55 コブシ キタコブシ ケニ、オマウクニ(北海道) 食用・まじない・生活用具

 モクレン科。アイヌはいい香りのする樹皮や枝をお茶にして飲んだ(道央)。この香りには悪い病気を祓う力があると考え、水桶に入れたり窓のあたりに刺した(道央)。樹幹で杓子やヘラを作った(道東)。

56 クロミノウグイスカグラ クロミノウグイスカグラ エヌミタンネ(道央、道東)ハ(道央)エヌンタンネ(樺太) 食用  スイカズラ科。アイヌは7月頃につく実を生食した(道央)。アイヌ語名ハはいまや北海道の特産品としても有名な「ハスカップ」の語源。
57 サンショウ サンショウ カンチカマニ、サイソ←日本語(道央) 食用・薬用  ミカン科。北海道日高地方以南に分布。アイヌはヤマブドウの実をしぼった汁に塩を入れ、サンショウの葉を混ぜたものに刺身をつけて食べた(道央)。内皮を煎じて痔の薬として飲んだ(道央)。
58 シナノキ シナノキ(アカジナ) ニペニ(北海道)クケニ(道央、道東)クペニ(道東) 生活用具

 シナノキ科。アイヌはオヒョウと同様に内皮から糸を作り、着物を製作した(北海道)。樹幹は割れにくいので舟底の材にした(道央)。

59 タラノキ タラノキ アユニ(道央)ホカアユニ(道東)セワッニ(道北)セワニ(樺太)他 食用・まじない・儀式用具

 ウコギ科。アイヌは若芽を食べた(北海道)。樹幹のトゲに魔を祓う力があると考え、木幣を作った(道央)。疫病が流行したとき、枝を魔除けの意味で立てておいた(道東、道北)。

60 ツルウメモドキ ツルウメモドキ ハイプンカ(道央)レイェプンカ(道東)オッソマニ(樺太)他 生活用具

 ニシキギ科。アイヌは内皮から糸を作った。丈夫なので弓弦や漁具に使った(北海道)。

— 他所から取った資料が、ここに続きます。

/-! ### putByte -/

@[simp] theorem putByte_power (s : State) (a : Nat) (b : Byte) : (s.putByte a b).power = s.power := rfl
@[simp] theorem putByte_now (s : State) (a : Nat) (b : Byte) : (s.putByte a b).now = s.now := rfl
@[simp] theorem putByte_regs (s : State) (a : Nat) (b : Byte) : (s.putByte a b).regs = s.regs := rfl
@[simp] theorem putByte_staged (s : State) (a : Nat) (b : Byte) : (s.putByte a b).staged = s.staged := rfl
@[simp] theorem putByte_pubq (s : State) (a : Nat) (b : Byte) : (s.putByte a b).pubq = s.pubq := rfl
@[simp] theorem putByte_armed (s : State) (a : Nat) (b : Byte) : (s.putByte a b).armed = s.armed := rfl
@[simp] theorem putByte_vars (s : State) (a : Nat) (b : Byte) : (s.putByte a b).vars = s.vars := rfl
@[simp] theorem putByte_icu (s : State) (a : Nat) (b : Byte) : (s.putByte a b).icu = s.icu := rfl
@[simp] theorem putByte_twa (s : State) (a : Nat) (b : Byte) : (s.putByte a b).twa = s.twa := rfl
@[simp] theorem putByte_twb (s : State) (a : Nat) (b : Byte) : (s.putByte a b).twb = s.twb := rfl
@[simp] theorem putByte_hsp (s : State) (a : Nat) (b : Byte) : (s.putByte a b).hsp = s.hsp := rfl
@[simp] theorem putByte_owner (s : State) (a : Nat) (b : Byte) : (s.putByte a b).owner = s.owner := rfl
@[simp] theorem putByte_draining (s : State) (a : Nat) (b : Byte) : (s.putByte a b).draining = s.draining := rfl
@[simp] theorem putByte_granting (s : State) (a : Nat) (b : Byte) : (s.putByte a b).granting = s.granting := rfl
@[simp] theorem putByte_retuning (s : State) (a : Nat) (b : Byte) : (s.putByte a b).retuning = s.retuning := rfl
@[simp] theorem putByte_finCtr (s : State) (a : Nat) (b : Byte) : (s.putByte a b).finCtr = s.finCtr := rfl
@[simp] theorem putByte_evCode (s : State) (a : Nat) (b : Byte) : (s.putByte a b).evCode = s.evCode := rfl
@[simp] theorem putByte_events (s : State) (a : Nat) (b : Byte) : (s.putByte a b).events = s.events := rfl
@[simp] theorem putByte_ring (s : State) (a : Nat) (b : Byte) : (s.putByte a b).ring = s.ring := rfl
@[simp] theorem putByte_recSeq (s : State) (a : Nat) (b : Byte) : (s.putByte a b).recSeq = s.recSeq := rfl
@[simp] theorem putByte_buckets (s : State) (a : Nat) (b : Byte) : (s.putByte a b).buckets = s.buckets := rfl
@[simp] theorem putByte_recLost (s : State) (a : Nat) (b : Byte) : (s.putByte a b).recLost = s.recLost := rfl
@[simp] theorem putByte_slots (s : State) (a : Nat) (b : Byte) : (s.putByte a b).slots = s.slots := rfl
@[simp] theorem putByte_nvsq (s : State) (a : Nat) (b : Byte) : (s.putByte a b).nvsq = s.nvsq := rfl
@[simp] theorem putByte_nvsRun (s : State) (a : Nat) (b : Byte) : (s.putByte a b).nvsRun = s.nvsRun := rfl
@[simp] theorem putByte_boot (s : State) (a : Nat) (b : Byte) : (s.putByte a b).boot = s.boot := rfl
@[simp] theorem putByte_update (s : State) (a : Nat) (b : Byte) : (s.putByte a b).update = s.update := rfl
@[simp] theorem putByte_facks (s : State) (a : Nat) (b : Byte) : (s.putByte a b).facks = s.facks := rfl
@[simp] theorem putByte_cueOut (s : State) (a : Nat) (b : Byte) : (s.putByte a b).cueOut = s.cueOut := rfl
@[simp] theorem putByte_spectra (s : State) (a : Nat) (b : Byte) : (s.putByte a b).spectra = s.spectra := rfl
@[simp] theorem putByte_railWaits (s : State) (a : Nat) (b : Byte) : (s.putByte a b).railWaits = s.railWaits := rfl
@[simp] theorem putByte_cbHist (s : State) (a : Nat) (b : Byte) : (s.putByte a b).cbHist = s.cbHist := rfl
@[simp] theorem putByte_ident (s : State) (a : Nat) (b : Byte) : (s.putByte a b).ident = s.ident := rfl
@[simp] theorem putByte_identRes (s : State) (a : Nat) (b : Byte) : (s.putByte a b).identRes = s.identRes := rfl
@[simp] theorem putByte_health (s : State) (a : Nat) (b : Byte) : (s.putByte a b).health = s.health := rfl
@[simp] theorem putByte_calSets (s : State) (a : Nat) (b : Byte) : (s.putByte a b).calSets = s.calSets := rfl
@[simp] theorem putByte_csaHist (s : State) (a : Nat) (b : Byte) : (s.putByte a b).csaHist = s.csaHist := rfl
@[simp] theorem putByte_hkaHist (s : State) (a : Nat) (b : Byte) : (s.putByte a b).hkaHist = s.hkaHist := rfl
@[simp] theorem putByte_busOut (s : State) (a : Nat) (b : Byte) : (s.putByte a b).busOut = s.busOut := rfl
@[simp] theorem putByte_freeCtr (s : State) (a : Nat) (b : Byte) : (s.putByte a b).freeCtr = s.freeCtr := rfl
@[simp] theorem putByte_pending (s : State) (a : Nat) (b : Byte) : (s.putByte a b).pending = s.pending := rfl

61 ハマナス ハマナス マウ(道央、樺太)オタロ(道北)オタロ(樺太)他 食用・まじない

 バラ科。アイヌは実を食用にした。干して保存もした(北海道、樺太)。疫病が流行したとき、トゲだらけの枝を魔除けの意味で戸口に立てた(道央)。

62 フッキソウ フッキソウ トパキナ(道央)フットマキナ(道東)ユトマキナ(道北) 薬用

 ツゲ科。アイヌは茎や葉を婦人科系の病気の薬として煎じて飲んだ(道央)。葉を便秘や胃痛に煎じて飲んだ。風邪をひいたときにキハダの皮と一緒に鍋で煮立てて湯気を吸い込みサウナ療法をした(道東)。

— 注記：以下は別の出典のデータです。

/-- A command is well-formed exactly when its list operand has the length of its rule. -/
def Statement (i : Instr) : Prop := i.wellFormed = true ↔ ∀ x ∈ listOperand i, x.1 = x.2
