-- ==== Sys2Proof/Laws/Reset.lean ====
section
/-!
SUPPORT. Everything a device reset leaves.
-/

set_option Elab.async false
set_option linter.all false

namespace Sys2Proof.Machine.State

/-- The state a reset starts from: what it keeps, before variables and causes. -/
def resetBase (s : State) (r : Nat) : State :=
  { State.reset with
    mem := s.mem.filter (fun x => (decide (0x40000000 ≤ x.1) && decide (x.1 < 0x40240000)) || (!decide (r = rstPowerOn ∨ r = rstBrownOut) && decide (0x20000000 ≤ x.1) && decide (x.1 < 0x20080000)))
    ring := if stopMode s.mode then s.ring else s.ring.map (fun x => (x.1, { x.2 with inRun := false }))
    recSeq := s.recSeq
    slots := s.slots
    boot := s.boot
    freeCtr := s.freeCtr
    pending := s.pending }

/-- All that a device reset leaves: the base, variables, and the three cause fields. -/
theorem devReset_eq (s : State) (r : Nat) : ∃ vars, ∃ u : State, u = { s.resetBase r with vars := vars } ∧
    s.devReset r =
      (let s4 := if r = rstPowerOn then u else u.wr Reg.CLK_STATUS_FAILCNT 0 (s.rd Reg.CLK_STATUS_FAILCNT)
       let s5 := if r = rstFatal then (s4.wr Reg.ICU_CORE_FATAL 0 (s.rd Reg.ICU_CORE_FATAL 0)).wr Reg.ICU_CORE_FATAL 1 (s.rd Reg.ICU_CORE_FATAL 1) else s4
       s5.wr Reg.SYS_BOOT_RSTCAUSE 0 r) := by
  unfold State.devReset
  extract_lets src supply src2 s0 s1 s2 s3
  let P := fun t : State => ∃ v, t = { s.resetBase r with vars := v }
  have hset : ∀ (t : State) x i n, P t → P (t.setV x i n) := by
    rintro t x i n ⟨v, rfl⟩; exact ⟨_, rfl⟩
  have h0 : P s0 := ⟨s0.vars, rfl⟩
  have h1 : P s1 := foldl_keeps (P := P) (fun (t : State) (x : Var × Nat) => (List.range x.2).foldl (fun (t : State) i => t.setV x.1 i (s.v x.1 i)) t)
    (fun b a h => foldl_keeps (P := P) (fun (t : State) i => t.setV a.1 i (s.v a.1 i)) (fun t i h => hset t a.1 i (s.v a.1 i) h) _ b h) _ s0 h0
  have h2 : P s2 := foldl_keeps (P := P) (fun (t : State) k => t.setV .tokEpoch k (t.v .tokEpoch k + 1)) (fun t k h => hset t _ _ _ h) _ s1 h1
  have h3 : P s3 := by
    by_cases hs : supply
    · simp only [s3, if_pos hs]; exact hset _ _ _ _ h2
    · simp only [s3, if_neg hs]; exact h2
  obtain ⟨v, hv⟩ := h3
  exact ⟨v, s3, hv, rfl⟩

@[simp] theorem devReset_power (s : State) (r : Nat) : (s.devReset r).power = .held := by
  obtain ⟨v, u, hu, h⟩ := s.devReset_eq r
  rw [h]; dsimp only; split <;> split <;> (subst hu; rfl)
@[simp] theorem devReset_slots (s : State) (r : Nat) : (s.devReset r).slots = s.slots := by
  obtain ⟨v, u, hu, h⟩ := s.devReset_eq r
  rw [h]; dsimp only; split <;> split <;> (subst hu; rfl)
@[simp] theorem devReset_boot (s : State) (r : Nat) : (s.devReset r).boot = s.boot := by
  obtain ⟨v, u, hu, h⟩ := s.devReset_eq r
  rw [h]; dsimp only; split <;> split <;> (subst hu; rfl)
@[simp] theorem devReset_recSeq (s : State) (r : Nat) : (s.devReset r).recSeq = s.recSeq := by
  obtain ⟨v, u, hu, h⟩ := s.devReset_eq r
  rw [h]; dsimp only; split <;> split <;> (subst hu; rfl)
@[simp] theorem devReset_owner (s : State) (r : Nat) : (s.devReset r).owner = none := by
  obtain ⟨v, u, hu, h⟩ := s.devReset_eq r
  rw [h]; dsimp only; split <;> split <;> (subst hu; rfl)
@[simp] theorem devReset_pending (s : State) (r : Nat) : (s.devReset r).pending = s.pending := by
  obtain ⟨v, u, hu, h⟩ := s.devReset_eq r
  rw [h]; dsimp only; split <;> split <;> (subst hu; rfl)
@[simp] theorem devReset_icu (s : State) (r : Nat) : (s.devReset r).icu = ⟨0, 0, 0, [], [], []⟩ := by
  obtain ⟨v, u, hu, h⟩ := s.devReset_eq r
  rw [h]; dsimp only; split <;> split <;> (subst hu; rfl)
@[simp] theorem devReset_sess (s : State) (r : Nat) (p : Port) : (s.devReset r).sess p = Session.none := by
  obtain ⟨v, u, hu, h⟩ := s.devReset_eq r
  rw [h]; dsimp only; split <;> split <;> (subst hu; cases p <;> rfl)
theorem devReset_mem (s : State) (r : Nat) : (s.devReset r).mem = (s.resetBase r).mem := by
  obtain ⟨v, u, hu, h⟩ := s.devReset_eq r
  rw [h]; dsimp only; split <;> split <;> (subst hu; rfl)

/-- RSTCAUSE names the cause (R49). -/
theorem devReset_cause (s : State) (r : Nat) : (s.devReset r).rd Reg.SYS_BOOT_RSTCAUSE = r % 16 := by
  obtain ⟨v, u, hu, h⟩ := s.devReset_eq r
  rw [h]; exact rd_wr_same ..

/-- Every other field is at its reset value, but FAILCNT and, after a fatal fault, FATAL. -/
theorem devReset_rd (s : State) (r : Nat) {f : Fld} {i : Nat} (h1 : f.key i ≠ Reg.SYS_BOOT_RSTCAUSE.key 0) (h2 : f.key i ≠ Reg.CLK_STATUS_FAILCNT.key 0 ∨ r = rstPowerOn)
    (h3 : (f.key i ≠ Reg.ICU_CORE_FATAL.key 0 ∧ f.key i ≠ Reg.ICU_CORE_FATAL.key 1) ∨ r ≠ rstFatal) : (s.devReset r).rd f i = fldReset f i := by
  obtain ⟨v, u, hu, h⟩ := s.devReset_eq r
  have hr : u.rd f i = fldReset f i := by subst hu; rfl
  rw [h]
  dsimp only
  rw [rd_wr_key _ _ (Ne.symm h1)]
  have h4 : (if r = rstPowerOn then u else u.wr Reg.CLK_STATUS_FAILCNT 0 (s.rd Reg.CLK_STATUS_FAILCNT)).rd f i = fldReset f i := by
    split
    · exact hr
    · rename_i hp
      rw [rd_wr_key _ _ (Ne.symm (h2.resolve_right hp))]; exact hr
  split
  · rename_i hf
    obtain ⟨ha, hb⟩ := h3.resolve_right (by simpa using hf)
    rw [rd_wr_key _ _ (Ne.symm hb), rd_wr_key _ _ (Ne.symm ha)]; exact h4
  · exact h4

/-- FAILCNT lives through every reset but power-on (R26). -/
theorem devReset_failcnt (s : State) (r : Nat) (h0 : r ≠ rstPowerOn) : (s.devReset r).rd Reg.CLK_STATUS_FAILCNT = s.rd Reg.CLK_STATUS_FAILCNT % 2 ^ Reg.CLK_STATUS_FAILCNT.width := by
  obtain ⟨v, u, hu, h⟩ := s.devReset_eq r
  rw [h]
  dsimp only
  rw [rd_wr_ne _ _ (by decide) (by decide) (by decide), if_neg h0]
  split
  · rw [rd_wr_ne _ _ (by decide) (by decide) (by decide), rd_wr_ne _ _ (by decide) (by decide) (by decide)]; exact rd_wr_same ..
  · exact rd_wr_same ..

/-- FATAL lives through the reset that it causes (R445). -/
theorem devReset_fatal (s : State) (c : CoreId) : (s.devReset rstFatal).rd Reg.ICU_CORE_FATAL c.idx = s.rd Reg.ICU_CORE_FATAL c.idx % 2 := by
  obtain ⟨v, u, hu, h⟩ := s.devReset_eq rstFatal
  rw [h]
  dsimp only
  rw [rd_wr_ne _ _ (by decide) (by decide) (by cases c <;> decide), if_pos rfl]
  cases c
  · rw [rd_wr_inst _ _ (by decide)]; exact rd_wr_same ..
  · exact rd_wr_same ..

/-- A byte of the MRAM lives through every reset. -/
theorem devReset_mram (s : State) (r : Nat) {a : Nat} (h1 : 0x40000000 ≤ a) (h2 : a < 0x40240000) : (s.devReset r).byteAt a = s.byteAt a := by
  have hk : ∀ t : State, t.contentKey a = a := by intro t; unfold State.contentKey; split_ifs <;> omega
  have hf : ∀ (p : Host.Cell → Bool) (l : List Host.Cell), (∀ b, p (a, b) = true) → kvFind a (l.filter p) = kvFind a l := by
    intro p l hp
    induction l with
    | nil => rfl
    | cons x l ih =>
      by_cases hx : x.1 = a
      · have : p x = true := by have := hp x.2; rw [← hx] at this; exact this
        simp [List.filter, this, kvFind, hx]
      · by_cases hpx : p x = true <;> simp [List.filter, hpx, kvFind, hx, ih]
  unfold State.byteAt
  rw [hk, hk, devReset_mem]
  unfold State.resetBase
  dsimp only
  rw [hf _ _ (by intro b; simp [h1, h2])]

end Sys2Proof.Machine.State
end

63 ホウノキ ホオノキ ニ(北海道)イカヨニ(道東) 食用・薬用・生活用具

 モクレン科。アイヌは実を煎じてお茶にした。冷えからくる下腹部の痛みに効いた(道東)。樹幹で矢筒や杓子などを製作した(道央)。

64 ミズキ ミズキ ウトゥカンニ(北海道)イナウニニ、イナウナニ(道南) 儀式用具

 ミズキ科。アイヌは樹幹、枝で木幣を作った(道央)。この木で作った木幣はヤナギ類で作る木幣よりも格が上であるとされた。

65 ヤマブドウ ヤマブドウ

ハッ(道央)ニカオ、ニコ(道東)ハ(樺太)※樹皮はストゥカ、シトゥカ(北海道)

食用・生活用具

 ブドウ科。アイヌは若葉、ツルの若芽、実を食用にした(道央、道東)。ツルで靴やこだしを作った(道央)。